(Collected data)
/-- What the invariants of the whole engine ask of a change to context `c` alone. -/
structure SoundChange (c : Nat) (s t : State) : Prop where
  cfg : t.cfg = s.cfg
  ctx_ne : SameCtxsBut c s t
  ctx : ContextOk t.cfg (t.ctx c)
  seat : (t.ctx c).attached = true → StandsIn t c (t.ctx c) (template t.cfg (t.ctx c).core (t.ctx c).slot)
  slots : ∀ k < t.cfg.numCores, ∀ n < t.cfg.maxContexts, SlotOk t k n
  seat_ne : ∀ j < t.cfg.numContexts, j ≠ c → (t.ctx j).attached = true →
    (t.core (t.ctx j).core).slotOf (t.ctx j).slot = some j
  iqSum : ∀ k < t.cfg.numCores, (t.core k).iqCount + onCore (s.ctx c) k (s.ctx c).icount
    = (s.core k).iqCount + onCore (t.ctx c) k (t.ctx c).icount
  iqCap : ∀ k < t.cfg.numCores, (t.core k).iqCount ≤ iqCapOf t.cfg k
  queues : QueuesOk t
  owned : ∀ k < t.cfg.numCores, ∀ b, ∀ p < t.cfg.prfBankSize,
    (t.reg k b p).state.allocs + onCore (s.ctx c) k (owns (liveEntries (s.ctx c) .rob) b p)
      = (s.reg k b p).state.allocs + onCore (t.ctx c) k (owns (liveEntries (t.ctx c) .rob) b p)
  committed : ∀ k < t.cfg.numCores, ∀ b, ∀ p < t.cfg.prfBankSize,
    (t.reg k b p).state.architects + onCore (s.ctx c) k (commits (s.ctx c) b p)
      = (s.reg k b p).state.architects + onCore (t.ctx c) k (commits (t.ctx c) b p)

/-- The sum over the contexts follows a change to one of them. -/
theorem sum_onCore_of_change {s t : State} {c k r r' : Nat} {f : Context → Nat} (hc : c < s.cfg.numContexts)
    (hcfg : t.cfg = s.cfg) (hne : SameCtxsBut c s t)
    (hsum : ((List.range s.cfg.numContexts).map (fun j => onCore (s.ctx j) k (f (s.ctx j)))).sum = r)
    (hchange : r' + onCore (s.ctx c) k (f (s.ctx c)) = r + onCore (t.ctx c) k (f (t.ctx c))) :
    ((List.range t.cfg.numContexts).map (fun j => onCore (t.ctx j) k (f (t.ctx j)))).sum = r' := by
  have hswap := sum_range_swap (f := fun j => onCore (s.ctx j) k (f (s.ctx j)))
    (g := fun j => onCore (t.ctx j) k (f (t.ctx j))) hc fun j hj => by rw [hne j hj]
  rw [hcfg]
  omega

theorem EngineSound.of_change {c : Nat} {s t : State} (h : EngineSound s) (hc : c < s.cfg.numContexts)
    (hchange : SoundChange c s t) : EngineSound t := by
  obtain ⟨hcfg, hne, hctx, hseat, hslots, hseat_ne, hiqSum, hiqCap, hqueues, howned, hcommitted⟩ := hchange
  refine ⟨fun j hj => ?_, fun j hj ha => ?_, hslots, fun k hk => ?_, hiqCap, hqueues, fun k hk b p hp => ?_,
    fun k hk b p hp => ?_⟩
  · by_cases hjc : j = c
    · exact hjc ▸ hctx
    · rw [hne j hjc, hcfg]
      exact h.ctx j (hcfg ▸ hj)
  · by_cases hjc : j = c
    · exact hjc ▸ hseat (hjc ▸ ha)
    · have hslot := hseat_ne j hj hjc ha
      rw [hne j hjc] at ha hslot ⊢
      obtain ⟨hcore, hn, _, hcaps⟩ := h.seat j (hcfg ▸ hj) ha
      rw [hcfg]
      exact ⟨hcfg ▸ hcore, hcfg ▸ hn, hslot, hcaps⟩
  · exact (sum_onCore_of_change (f := fun x => x.icount) hc hcfg hne (h.iqSum k (hcfg ▸ hk)).symm (hiqSum k hk)).symm
  · rw [owners_eq]
    refine sum_onCore_of_change (f := fun x => owns (liveEntries x .rob) b p) hc hcfg hne ?_ (howned k hk b p hp)
    rw [← owners_eq]
    exact h.owned k (hcfg ▸ hk) b p (hcfg ▸ hp)
  · rw [committers_eq]
    refine sum_onCore_of_change (f := fun x => commits x b p) hc hcfg hne ?_ (hcommitted k hk b p hp)
    rw [← committers_eq]
    exact h.committed k (hcfg ▸ hk) b p (hcfg ▸ hp)

/-- Context `c` stands where it stood, and the slot rosters are as before. -/
structure SameSeat (c : Nat) (s t : State) : Prop where
  attached : (t.ctx c).attached = (s.ctx c).attached
  core : (t.ctx c).core = (s.ctx c).core
  slot : (t.ctx c).slot = (s.ctx c).slot
  robCap : (t.ctx c).robRing.cap = (s.ctx c).robRing.cap
  lsqCap : (t.ctx c).lsqRing.cap = (s.ctx c).lsqRing.cap
  ifqCap : (t.ctx c).ifqRing.cap = (s.ctx c).ifqRing.cap
  slotOf : ∀ k n, (t.core k).slotOf n = (s.core k).slotOf n

section Seat

variable {c : Nat} {s t : State}

theorem SameSeat.standsIn (h : SameSeat c s t) (hcfg : t.cfg = s.cfg)
    (hs : StandsIn s c (s.ctx c) (template s.cfg (s.ctx c).core (s.ctx c).slot)) :
    StandsIn t c (t.ctx c) (template t.cfg (t.ctx c).core (t.ctx c).slot) := by
  obtain ⟨_, hcore, hslot, hrob, hlsq, hifq, hslotOf⟩ := h
  rw [StandsIn, hcfg, hcore, hslot, hrob, hlsq, hifq, hslotOf]
  exact hs

theorem SameSeat.slotOk (h : SameSeat c s t) (hcfg : t.cfg = s.cfg) (hne : SameCtxsBut c s t) {k n : Nat}
    (hs : SlotOk s k n) : SlotOk t k n := by
  obtain ⟨hattached, hcore, hslot, _, _, _, hslotOf⟩ := h
  have hctx : ∀ j, (t.ctx j).attached = (s.ctx j).attached ∧ (t.ctx j).core = (s.ctx j).core ∧ (t.ctx j).slot = (s.ctx j).slot :=
    fun j => by
      by_cases hj : j = c
      · subst hj
        exact ⟨hattached, hcore, hslot⟩
      · rw [hne j hj]
        exact ⟨rfl, rfl, rfl⟩
  rw [SlotOk, hslotOf, hcfg]
  simpa only [hctx] using hs

/-- A change to an attached context that keeps its seat, by what it does on its core. -/
theorem EngineSound.of_seated (h : EngineSound s) (hc : c < s.cfg.numContexts) (ha : (s.ctx c).attached = true)
    (hcfg : t.cfg = s.cfg) (hne : SameCtxsBut c s t) (hcores : SameCoresBut (s.ctx c).core s t) (hseat : SameSeat c s t)
    (hctx : ContextOk t.cfg (t.ctx c))
    (hiqSum : (t.core (s.ctx c).core).iqCount + (s.ctx c).icount = (s.core (s.ctx c).core).iqCount + (t.ctx c).icount)
    (hiqCap : (t.core (s.ctx c).core).iqCount ≤ iqCapOf s.cfg (s.ctx c).core) (hqueues : QueuesOk t)
    (howned : ∀ b, ∀ p < s.cfg.prfBankSize,
      (t.reg (s.ctx c).core b p).state.allocs + owns (liveEntries (s.ctx c) .rob) b p
        = (s.reg (s.ctx c).core b p).state.allocs + owns (liveEntries (t.ctx c) .rob) b p)
    (hcommitted : ∀ b, ∀ p < s.cfg.prfBankSize,
      (t.reg (s.ctx c).core b p).state.architects + commits (s.ctx c) b p
        = (s.reg (s.ctx c).core b p).state.architects + commits (t.ctx c) b p) : EngineSound t := by
  have hat : (t.ctx c).attached = true := hseat.attached.trans ha
  have hreg : ∀ k, k ≠ (s.ctx c).core → ∀ b p, t.reg k b p = s.reg k b p := fun k hk b p => by
    rw [State.reg, hcores k hk]
    rfl
  have honCore : ∀ n, onCore (t.ctx c) (s.ctx c).core n = n := fun n => hseat.core ▸ onCore_of_attached hat n
  refine h.of_change hc ⟨hcfg, hne, hctx, fun _ => hseat.standsIn hcfg (h.seat c hc ha),
    fun k hk n hn => hseat.slotOk hcfg hne (h.slots k (hcfg ▸ hk) n (hcfg ▸ hn)), fun j hj hjc haj => ?_, fun k hk => ?_,
    fun k hk => ?_, hqueues, fun k hk b p hp => ?_, fun k hk b p hp => ?_⟩
  · rw [hseat.slotOf, hne j hjc] at *
    obtain ⟨_, _, hslot, _⟩ := h.seat j (hcfg ▸ hj) haj
    exact hslot
  · by_cases hkc : k = (s.ctx c).core
    · rw [hkc, onCore_of_attached ha, honCore]
      exact hiqSum
    · rw [onCore_of_ne hkc, onCore_of_ne (hseat.core.symm ▸ hkc), hcores k hkc]
  · by_cases hkc : k = (s.ctx c).core
    · rw [hkc, hcfg]
      exact hiqCap
    · rw [hcores k hkc, hcfg]
      exact h.iqCap k (hcfg ▸ hk)
  · by_cases hkc : k = (s.ctx c).core
    · rw [hkc, onCore_of_attached ha, honCore]
      exact howned b p (hcfg ▸ hp)
    · rw [onCore_of_ne hkc, onCore_of_ne (hseat.core.symm ▸ hkc), hreg k hkc]
  · by_cases hkc : k = (s.ctx c).core
    · rw [hkc, onCore_of_attached ha, honCore]
      exact hcommitted b p (hcfg ▸ hp)
    · rw [onCore_of_ne hkc, onCore_of_ne (hseat.core.symm ▸ hkc), hreg k hkc]

end Seat

/-! ### The wakeup queues -/

/-- The memberships left name entries that are as they were. -/
theorem queuesOk_of_sublist {s t : State} (hcfg : t.cfg = s.cfg) (h : QueuesOk s)
    (hsub : ∀ k q, List.Sublist ((t.core k).wq q) ((s.core k).wq q))
    (hlive : ∀ k q, ∀ m ∈ (t.core k).wq q, s.live m.ctx m.buf m.idx m.gen = true → (s.ctx m.ctx).core = k →
      t.live m.ctx m.buf m.idx m.gen = true ∧ (t.ctx m.ctx).core = k
        ∧ ((t.ctx m.ctx).entry m.buf m.idx).seq = ((s.ctx m.ctx).entry m.buf m.idx).seq) : QueuesOk t := by
  intro k hk q hq
  obtain ⟨hmem, hpairs⟩ := h k (hcfg ▸ hk) q hq
  refine ⟨fun m hm => ?_, hpairs.sublist (hsub k q)⟩
  obtain ⟨hctx, hl, hcore, hkey⟩ := hmem m ((hsub k q).subset hm)
  obtain ⟨hl', hcore', hseq⟩ := hlive k q m hm hl hcore
  exact ⟨hcfg ▸ hctx, hl', hcore', fun hready => (hkey hready).trans hseq.symm⟩

/-- A change to context `c` alone leaves the entries of every other context live. -/
theorem queuesOk_of_change {c : Nat} {s t : State} (hcfg : t.cfg = s.cfg) (h : QueuesOk s) (hne : SameCtxsBut c s t)
    (hsub : ∀ k q, List.Sublist ((t.core k).wq q) ((s.core k).wq q))
    (hlive : ∀ q, ∀ m ∈ (t.core (s.ctx c).core).wq q, m.ctx = c → s.live c m.buf m.idx m.gen = true →
      t.live c m.buf m.idx m.gen = true ∧ (t.ctx c).core = (s.ctx c).core
        ∧ ((t.ctx c).entry m.buf m.idx).seq = ((s.ctx c).entry m.buf m.idx).seq) : QueuesOk t := by
  refine queuesOk_of_sublist hcfg h hsub fun k q m hm hl hk => ?_
  by_cases hc : m.ctx = c
  · subst hk
    rw [hc] at hl hm ⊢
    exact hlive q m hm hc hl
  · rw [State.live, hne m.ctx hc]
    exact ⟨hl, hk, rfl⟩

theorem live_iff_mem {s : State} {c : Nat} {b : Buf} {i g : Nat} (h : RingOk ((s.ctx c).ring b)) :
    s.live c b i g = true ↔ (s.ctx c).attached = true ∧ i ∈ liveSlots ((s.ctx c).ring b) ∧ g = (s.ctx c).gen b i := by
  rw [State.live, Bool.and_eq_true, Bool.and_eq_true, Ring.isLive_iff h, decide_eq_true_eq, and_assoc]

/-! ### The live entries, one appended -/

theorem writersOf_append (E E' : List Entry) (a : Nat) : writersOf (E ++ E') a = writersOf E a ++ writersOf E' a :=
  List.filter_append ..

theorem writersOf_cons (e : Entry) (E : List Entry) (a : Nat) :
    writersOf (e :: E) a = writersOf [e] a ++ writersOf E a := List.filter_append [e] E

theorem writersOf_singleton_of (e : Entry) {a p : Nat} (ha : e.archreg.toNat = a) (hp : e.physreg = some p) :
    writersOf [e] a = [e] := by simp [writersOf, ha, hp]

theorem writersOf_singleton_of_not (e : Entry) {a : Nat} (h : ¬(e.archreg.toNat = a ∧ e.physreg.isSome = true)) :
    writersOf [e] a = [] := by
  rw [writersOf, List.filter_cons_of_neg (by simpa using h)]
  rfl

theorem mem_writersOf {E : List Entry} {a : Nat} {e : Entry} :
    e ∈ writersOf E a ↔ e ∈ E ∧ e.archreg.toNat = a ∧ e.physreg.isSome = true := by
  simp [writersOf]

/-- A number counted once where the condition holds. -/
abbrev indicator (p : Prop) [Decidable p] : Nat := if p then 1 else 0

theorem owns_append (E E' : List Entry) (b : Bank) (p : Nat) : owns (E ++ E') b p = owns E b p + owns E' b p := by
  simp [owns]

theorem owns_singleton (e : Entry) (b : Bank) (p : Nat) :
    owns [e] b p = indicator (e.physreg = some p ∧ bankOf e.archreg.toNat = b) := by
  rw [owns, indicator]
  split <;> simp_all

theorem length_filter_singleton (e : Entry) (f : Entry → Bool) : ([e].filter f).length = indicator (f e = true) := by
  rw [indicator, List.filter_singleton]
  cases f e <;> simp

/-- A filter over a list with one entry singled out. -/
theorem length_filter_middle (E1 E2 : List Entry) (e : Entry) (f : Entry → Bool) :
    ((E1 ++ e :: E2).filter f).length = (E1.filter f).length + (indicator (f e = true) + (E2.filter f).length) := by
  rw [← length_filter_singleton e f, ← List.length_append, ← List.filter_append, List.singleton_append, List.filter_append,
    List.length_append]

theorem robEntryOk_isSome_old {e : Entry} (h : RobEntryOk e) : e.oldPhysreg.isSome = e.physreg.isSome := by
  obtain ⟨_, _, _, _, _, _, _, hold, _⟩ := h
  exact hold

/-- A writer's displaced mapping. -/
theorem robEntryOk_exists_old {e : Entry} (h : RobEntryOk e) {p : Nat} (hp : e.physreg = some p) :
    ∃ old, e.oldPhysreg = some old := Option.isSome_iff_exists.mp ((robEntryOk_isSome_old h).trans (by rw [hp]; rfl))

section Bufs

variable {bound icount : Nat} {attached : Bool} {rename : Nat → Nat} {E M : List Entry}

/-- The youngest entry, a load or store with its partner, removed. -/
theorem BufsOk.seqs_of_append {e : Entry} (h : BufsOk bound attached rename icount (E ++ [e]) M) (he : e.eaComp = true) :
    ∃ M' l, M = M' ++ [l] ∧ l.seq = e.seq ∧ (E.filter (fun e => e.eaComp)).map (fun e => e.seq) = M'.map (fun l => l.seq) := by
  have hseqs := h.seqs
  rw [List.filter_append, List.map_append, List.filter_cons_of_pos he, List.filter_nil, List.map_singleton] at hseqs
  obtain ⟨M', m, rfl, hinit, hm⟩ := List.append_eq_map_iff.mp hseqs
  obtain ⟨l, rfl, hl⟩ := List.map_eq_singleton_iff.mp hm
  exact ⟨M', l, rfl, hl, hinit.symm⟩

theorem BufsOk.seqs_of_append_not {e : Entry} (h : BufsOk bound attached rename icount (E ++ [e]) M) (he : e.eaComp = false) :
    (E.filter (fun e => e.eaComp)).map (fun e => e.seq) = M.map (fun l => l.seq) := by
  have hseqs := h.seqs
  rwa [List.filter_append, List.filter_cons_of_neg (by simp [he]), List.filter_nil, List.append_nil] at hseqs

/-- The oldest entry, a load or store with its partner, removed. -/
theorem BufsOk.seqs_of_cons {e : Entry} (h : BufsOk bound attached rename icount (e :: E) M) (he : e.eaComp = true) :
    ∃ l M', M = l :: M' ∧ l.seq = e.seq ∧ (E.filter (fun e => e.eaComp)).map (fun e => e.seq) = M'.map (fun l => l.seq) := by
  have hseqs := h.seqs
  rw [List.filter_cons_of_pos he, List.map_cons] at hseqs
  obtain ⟨l, M', rfl, hl, hrest⟩ := List.map_eq_cons_iff.mp hseqs.symm
  exact ⟨l, M', rfl, hl, hrest.symm⟩

theorem BufsOk.seqs_of_cons_not {e : Entry} (h : BufsOk bound attached rename icount (e :: E) M) (he : e.eaComp = false) :
    (E.filter (fun e => e.eaComp)).map (fun e => e.seq) = M.map (fun l => l.seq) := by
  have hseqs := h.seqs
  rwa [List.filter_cons_of_neg (by simp [he])] at hseqs

/-- A new youngest entry. -/
theorem BufsOk.append {e : Entry} {M' : List Entry} {rename' : Nat → Nat}
    (h : BufsOk bound attached rename icount E M) (he : RobEntryOk e) (hl : ∀ l ∈ M', LsqEntryOk l)
    (hseqs : ([e].filter (fun e => e.eaComp)).map (fun e => e.seq) = M'.map (fun l => l.seq)) (hiq : e.inIq = true)
    (hdest : ∀ p, e.physreg = some p → e.oldPhysreg = some (rename e.archreg.toNat) ∧ rename' e.archreg.toNat = p ∧ p < bound)
    (hother : ∀ a, ¬(e.archreg.toNat = a ∧ e.physreg.isSome = true) → rename' a = rename a) :
    BufsOk bound attached rename' (icount + 1) (E ++ [e]) (M ++ M') where
  rob := List.forall_mem_append.mpr ⟨h.rob, List.forall_mem_singleton.mpr he⟩
  lsq := List.forall_mem_append.mpr ⟨h.lsq, hl⟩
  seqs := by rw [List.filter_append, List.map_append, List.map_append, h.seqs, hseqs]
  icount := by rw [h.icount, List.filter_append, List.length_append, length_filter_singleton, indicator, if_pos hiq]
  chains ha a ha64 := by
    rw [writersOf_append]
    by_cases hw : e.archreg.toNat = a ∧ e.physreg.isSome = true
    · obtain ⟨rfl, hsome⟩ := hw
      obtain ⟨p, hp⟩ := Option.isSome_iff_exists.mp hsome
      obtain ⟨hold, hren, hlt⟩ := hdest p hp
      rw [writersOf_singleton_of e rfl hp, hren]
      exact ((h.chains ha _ ha64).append hold hp hlt).1
    · rw [writersOf_singleton_of_not e hw, List.append_nil, hother a hw]
      exact h.chains ha a ha64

▶ WHAT THE TASK REQUIRES
Your answer must hold the line containing "lsq := List.forall_mem_append.mpr" and all lines after it in the entries above, exactly, and nothing else.

▶ RESPONSE
  lsq := List.forall_mem_append.mpr ⟨h.lsq, hl⟩
  seqs := by rw [List.filter_append, List.map_append, List.map_append, h.seqs, hseqs]
  icount := by rw [h.icount, List.filter_append, List.length_append, length_filter_singleton, indicator, if_pos hiq]
  chains ha a ha64 := by
    rw [writersOf_append]
    by_cases hw : e.archreg.toNat = a ∧ e.physreg.isSome = true
    · obtain ⟨rfl, hsome⟩ := hw
      obtain ⟨p, hp⟩ := Option.isSome_iff_exists.mp hsome
      obtain ⟨hold, hren, hlt⟩ := hdest p hp
      rw [writersOf_singleton_of e rfl hp, hren]
      exact ((h.chains ha _ ha64).append hold hp hlt).1
    · rw [writersOf_singleton_of_not e hw, List.append_nil, hother a hw]
      exact h.chains ha a ha64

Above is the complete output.